This code should generate output identical to that of the previous code.

API Reference

template<typename Key, typename Value>
class flat_segment_tree

Public Types

typedef Key key_type
typedef Value value_type
typedef size_t size_type
using node = st::detail::node<key_type, leaf_value_type>
using node_ptr = typename node::node_ptr
using nonleaf_node = st::detail::nonleaf_node<key_type, nonleaf_value_type>
using const_segment_iterator = mdds::fst::detail::const_segment_iterator<flat_segment_tree>

Public Functions

inline const_iterator begin() const

Return an iterator that points to the first leaf node that correspondes with the start position of the first segment.

Returns:

immutable iterator that points to the first leaf node that corresponds with the start position of the first segment.

inline const_iterator end() const

Return an iterator that points to the position past the last leaf node that corresponds with the end position of the last segment.

Returns:

immutable iterator that points to the position past last leaf node that corresponds with the end position of the last segment.

inline const_reverse_iterator rbegin() const

Return an iterator that points to the last leaf node that correspondes with the end position of the last segment.
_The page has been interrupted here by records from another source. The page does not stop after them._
-- ==== Sys2Proof/Machine/Motif.lean ====
section
/-!
DEFINITION. Motif tables: the three evaluation paths (R197 to R208, R219), FUNC and GACT, the load checks
(R203, R210, R211), leaves and swaps (R212 to R217).
-/

namespace Sys2Proof.Machine

/-! ### Slots and leaves -/

def State.mslot (s : State) (i : Nat) : MotifSlot := s.motif.slots[i]?.getD MotifSlot.reset

def State.setMslot (s : State) (i : Nat) (x : MotifSlot) : State :=
  { s with motif := { s.motif with slots := s.motif.slots.setIfInBounds i x } }

def MotifSlot.leaf (x : MotifSlot) (b : Bool) : Leaf := if b then x.leafB else x.leafA

def MotifSlot.setLeaf (x : MotifSlot) (b : Bool) (l : Leaf) : MotifSlot :=
  if b then { x with leafB := l } else { x with leafA := l }

/-- Whether a leaf is lost (R217). -/
def MotifSlot.lost (x : MotifSlot) (b : Bool) : Bool := if b then x.lostB else x.lostA

def MotifSlot.isSingle (x : MotifSlot) : Bool := x.lostA != x.lostB

def MotifSlot.isNoLeaf (x : MotifSlot) : Bool := x.lostA && x.lostB

/-- The leaf that a TBLD loads and a swap activates: the inactive one, or the only one (R213, R217). -/
def MotifSlot.target (x : MotifSlot) : Bool := if x.isSingle then x.lostA else !x.active

/-- The leaf in use when it holds a loaded table (R99). -/
def MotifSlot.table (x : MotifSlot) : Option Leaf :=
  let l := x.leaf x.active
  if l.state = .ready && !x.isNoLeaf then some l else none

def Leaf.word (l : Leaf) (i : Nat) : Word := l.image.get 0 i

/-! ### Fields of the image (R210) -/

def Leaf.kind (l : Leaf) : Nat := bits (l.word 1) 15 12
def Leaf.sym (l : Leaf) : Nat := bits (l.word 1) 11 10
def Leaf.mono (l : Leaf) : Nat := bits (l.word 1) 9 8
def Leaf.neg (l : Leaf) : Nat := bits (l.word 1) 7 6
def Leaf.flushSel (l : Leaf) : Nat := bits (l.word 1) 5 4
def Leaf.add (l : Leaf) : Bool := (l.word 1).getLsbD 3
def Leaf.lo (l : Leaf) : Int := signedValue 8 (bits (l.word 2) 31 24)
def Leaf.nb (l : Leaf) : Nat := bits (l.word 2) 23 16
def Leaf.scl (l : Leaf) : Int := signedValue 8 (bits (l.word 2) 15 8)
def Leaf.mb (l : Leaf) : Nat := bits (l.word 2) 7 0
def Leaf.ws (l : Leaf) : Int := signedValue 8 (bits (l.word 11) 7 0)

/-- An F32 word of the image as a value. -/
def Leaf.f32 (l : Leaf) (i : Nat) : Num := fpF32.value (l.word i).toNat

def Leaf.base (l : Leaf) (j : Nat) : Num := l.f32 (16 + 2 * j)
def Leaf.slope (l : Leaf) (j : Nat) : Num := l.f32 (17 + 2 * j)

/-! ### Evaluation -/

/-- Silent rounding to F32 by RNE (R199, R201). -/
def rneF32 (x : Num) : Num :=
  match x with
  | .fin .. => fpF32.value (roundFp fpF32 x .rne).val
  | _ => .nan

/-- base + slope × d with its two roundings (R199). -/
def Leaf.seg (l : Leaf) (j : Nat) (d : Num) : Num := rneF32 ((l.base j).add (rneF32 ((l.slope j).mul d)))

/-- A nonzero magnitude within its binade cut into `n` parts (n a power of two): the part and the offset. -/
def binadeCut (mag : Nat) (exp : Int) (n : Nat) : Nat × Num :=
  let l := Nat.log2 mag
  let k := (mag - 2 ^ l) * n / 2 ^ l
  (k, .fin false (mag * n - 2 ^ l * n - k * 2 ^ l) (exp - Nat.log2 n))

/-- A part index and the offset within it of a value in the unit interval cut into `n` parts. -/
def unitCut (r : Num) (n : Nat) : Nat × Num :=
  let k := ((r.scale (Nat.log2 n)).floor).toNat
  (k, r.sub (.fin false k (-(Nat.log2 n : Int))))

/-- A value that exceeds every finite value of every format (R200). -/
def hugeNum (neg : Bool) : Num := .fin neg 1 1048576

/-- DIRECT: the value and the segment used (R199). -/
def Leaf.direct (l : Leaf) (x : Num) : Num × Option Nat :=
  match x with
  | .fin s mag exp =>
    let z := if l.sym = 0 then x else x.abs
    let e := floorLog2 mag exp
    let y : Num × Option Nat :=
      if mag = 0 || e < l.lo then (rneF32 ((l.f32 4).add (rneF32 ((l.f32 5).mul z))), none)
      else if l.lo + l.nb ≤ e then ((if l.sym = 0 && s then l.f32 7 else l.f32 6), none)
      else
        let spb := (if l.sym = 0 then 32 else 64) / l.nb
        let (k, d) := binadeCut mag exp spb
        let j := (e - l.lo).toNat * spb + k + (if l.sym = 0 && !s then 32 else 0)
        (l.seg j d, some j)
    (if l.sym = 1 && s then y.1.neg else y.1, y.2)
  | _ => (.nan, none)

/-- MANT, with its zero and negative inputs (R199, R200). -/
def Leaf.mant (l : Leaf) (x : Num) : Num × Option Nat :=
  match x with
  | .fin s mag exp =>
    if mag = 0 then
      if l.scl = 0 then (l.base 0, some 0)
      else if l.add then (hugeNum (0 < l.scl), none)
      else if l.scl < 0 then (hugeNum (l.neg == 1 && s), none)
      else (.fin false 0 0, none)
    else if s && l.neg = 0 then (.nan, none)
    else
      let e := floorLog2 mag exp
      let mb : Int := if l.mb = 0 then 1 else l.mb
      let q := e.fdiv mb
      let b := (e - mb * q).toNat
      let spb := 64 / mb.toNat
      let (k, d) := binadeCut mag (exp - mb * q) spb
      let j := b * spb + k
      let y := l.seg j d
      let v := if l.add then y.add (Num.ofInt (l.scl * q)) else y.scale (l.scl * q)
      (if s then v.neg else v, some j)
  | _ => (.nan, none)

/-- FRAC (R199). -/
def Leaf.frac (l : Leaf) (x : Num) : Num × Option Nat :=
  let n := x.floor
  let (k, d) := unitCut (x.sub (Num.ofInt n)) 64
  ((l.seg k d).scale (l.scl * n), some k)

/-- LOGISTIC (R199): the segments of both parts. -/
def Leaf.logistic (l : Leaf) (x : Num) : Num × List Nat :=
  let w := rneF32 (x.abs.mul (l.f32 8))
  match w with
  | .fin .. =>
    let n := w.floor
    let (k, d) := unitCut (w.sub (Num.ofInt n)) 32
    let u := (l.seg k d).scale (-n)
    match u with
    | .fin .. =>
      let i := (max 0 (min 31 ((u.scale 5).floor))).toNat
      let h := l.seg (32 + i) (u.sub (.fin false i (-5)))
      (if x.isNeg && !x.isZero then u.mul h else h, [k, 32 + i])
    | _ => (.nan, [k])
  | _ => (.nan, [])

/-- chop of R219: toward zero to F32, a magnitude below 2^-126 as zero. -/
def chop (x : Num) : Num :=
  match x with
  | .fin s mag exp =>
    if mag = 0 || floorLog2 mag exp < -126 then .fin s 0 0 else fpF32.value (roundFp fpF32 x .rz).val
  | _ => .nan

/-- The heirloom path (R219). -/
def Leaf.heirloom (l : Leaf) (x : Num) : Num × Nat :=
  let t := (x.sub (l.f32 10)).scale (-l.ws)
  if t.isNan then (.nan, 0)
  else
    let (j, t12) : Nat × Nat :=
      if t.isNeg && !t.isZero then (0, 0)
      else
        let f := t.floor
        if 32 ≤ f then (31, 4095)
        else (f.toNat, (((t.sub (Num.ofInt f)).scale 12).floor).toNat)
    (chop ((l.base j).add (chop ((l.slope j).mul (.fin false t12 (-12))))), j)

/-- The table value of a finite input and the segments read. -/
def Leaf.eval (l : Leaf) (x : Num) : Num × List Nat :=
  match l.kind with
  | 0 => let y := l.direct x; (y.1, y.2.toList)
  | 1 => let y := l.mant x; (y.1, y.2.toList)
  | 2 => let y := l.frac x; (y.1, y.2.toList)
  | 3 => l.logistic x
  | _ => let y := l.heirloom x; (y.1, [y.2])

/-- The flush threshold (R202): none when nothing is flushed. -/
def Leaf.threshold (l : Leaf) (df : Fmt) : Option Num :=
  match l.flushSel with
  | 0 => if df = .e10m21 then some (e10Value 1) else some (.fin false 1 (1 - (df.fp.bias : Int)))
  | 1 => some (e10Value (l.word 9).toNat)
  | _ => none

/-- Flush and the one rounding to DFMT (R201, R202). -/
def Leaf.finish (l : Leaf) (df : Fmt) (x : Num) (m : Rnd) : Res Nat :=
  match x with
  | .fin s mag _ =>
    let small := match l.threshold df with | some t => x.abs.lt t | none => false
    if small then ⟨df.maxCode s - df.maxCode false, { nx := mag != 0 }⟩ else df.round x m
  | _ => ⟨df.nanCode, .invalid⟩

/-- The rounding of a heirloom result (R219). -/
def Leaf.mode (l : Leaf) (m : Rnd) : Rnd :=
  match m with
  | .rne => if l.kind = 8 then .rz else .rne
  | _ => m

/-- The exact table for a pair of formats, when the leaf holds it (R207). -/
def Leaf.exactTable (l : Leaf) (sf df : Fmt) : Option Nat :=
  let i? := match sf with | .e4m3 => some 0 | .e5m2 => some 1 | _ => none
  let o? := match df with | .bf16 => some 0 | .f16 => some 1 | .e4m3 => some 2 | .e5m2 => some 3 | _ => none
  match i?, o? with
  | some i, some o => if (l.word 3).getLsbD (4 * i + o) then some (4 * i + o) else none
  | _, _ => none

/-- An exact-table entry as a result (R207). -/
def exactEntry (w : Word) : Res Nat :=
  ⟨bits w 15 0, { ovf := w.getLsbD 31, unf := w.getLsbD 30, nx := w.getLsbD 29, nv := w.getLsbD 28
                  sat := if w.getLsbD 31 then 1 else 0 }⟩

/-- The exact path applies (R197). -/
def useExact (v : V1Slot) (l : Leaf) : Option Nat :=
  if l.kind != 8 && v.major == 1 && v.fn == 0 && isRne v.rm v.dcls then
    l.exactTable (fmtOf v.sfmt) (fmtOf v.dfmt)
  else none

/-- One active element of FUNC (R196 to R202, R207). A NaN gives the canonical NaN on the exact path of a user table too,
whatever its entry holds (R198 against R207; DESIGN CHOICE, log 57). -/
def funcElem (e : Env) (l : Leaf) (i a : Nat) : Res Nat :=
  let v := e.b.v1
  let sf := fmtOf v.sfmt
  let df := fmtOf v.dfmt
  (sf.gate a).bind fun c =>
    match sf.value c with
    | .nan => ⟨df.nanCode, .invalid⟩
    | x =>
      match useExact v l with
      | some t => exactEntry (l.word (144 + 256 * t + c))
      | none =>
        let y := (l.eval x).1
        l.finish df (if v.fn = 0 then y else x.mul y) (l.mode (e.rnd v.rm v.dcls i))

/-- One active element of GACT (R208). Where the table's value exceeds every finite value (R200), g = 0 times it is 0
(DESIGN CHOICE, log 55). -/
def gactElem (e : Env) (l : Leaf) (i a g : Nat) : Res Nat :=
  let v := e.b.v1
  let sf := fmtOf v.sfmt
  let df := fmtOf v.dfmt
  (sf.gate a).bind fun ca =>
    (sf.gate g).bind fun cg =>
      match sf.value ca, sf.value cg with
      | .nan, _ => ⟨df.nanCode, .invalid⟩
      | _, .nan => ⟨df.nanCode, .invalid⟩
      | x, y =>
        let p := y.mul (l.eval x).1
        l.finish df (if v.fn = 0 then p else x.mul p) (l.mode (e.rnd v.rm v.dcls i))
This iterator moves in the reverse direction of a normal iterator.

Returns:

immutable reverse iterator that points to the last leaf node that corresponds with the end position of the last segment.

inline const_reverse_iterator rend() const

Return an iterator that points to the position past the first leaf node that corresponds with the start position of the first segment. This iterator moves in the reverse direction of a normal iterator.

Returns:

immutable reverse iterator that points to the position past first leaf node that corresponds with the start position of the first segment.

const_segment_iterator begin_segment() const

Return an immutable iterator that points to the first segment stored in the tree. It iterates through the segments one segment at a time. Each iterator value consists of start, end, and value members that correspond with the start and end positions of a segment and the value of that segment, respectively.

Returns:

immutable iterator that points to the first segment stored in the tree.

const_segment_iterator end_segment() const

Return an immutable iterator that points to the position past the last segment stored in the tree. It iterates through the segments one segment at a time. Each iterator value consists of start, end, and value members that correspond with the start and end positions of a segment and the value of that segment, respectively.

Returns:

immutable iterator that points to the position past the last segment stored in the tree.

const_segment_range_type segment_range() const

Return a range object that provides a begin iterator and an end sentinel.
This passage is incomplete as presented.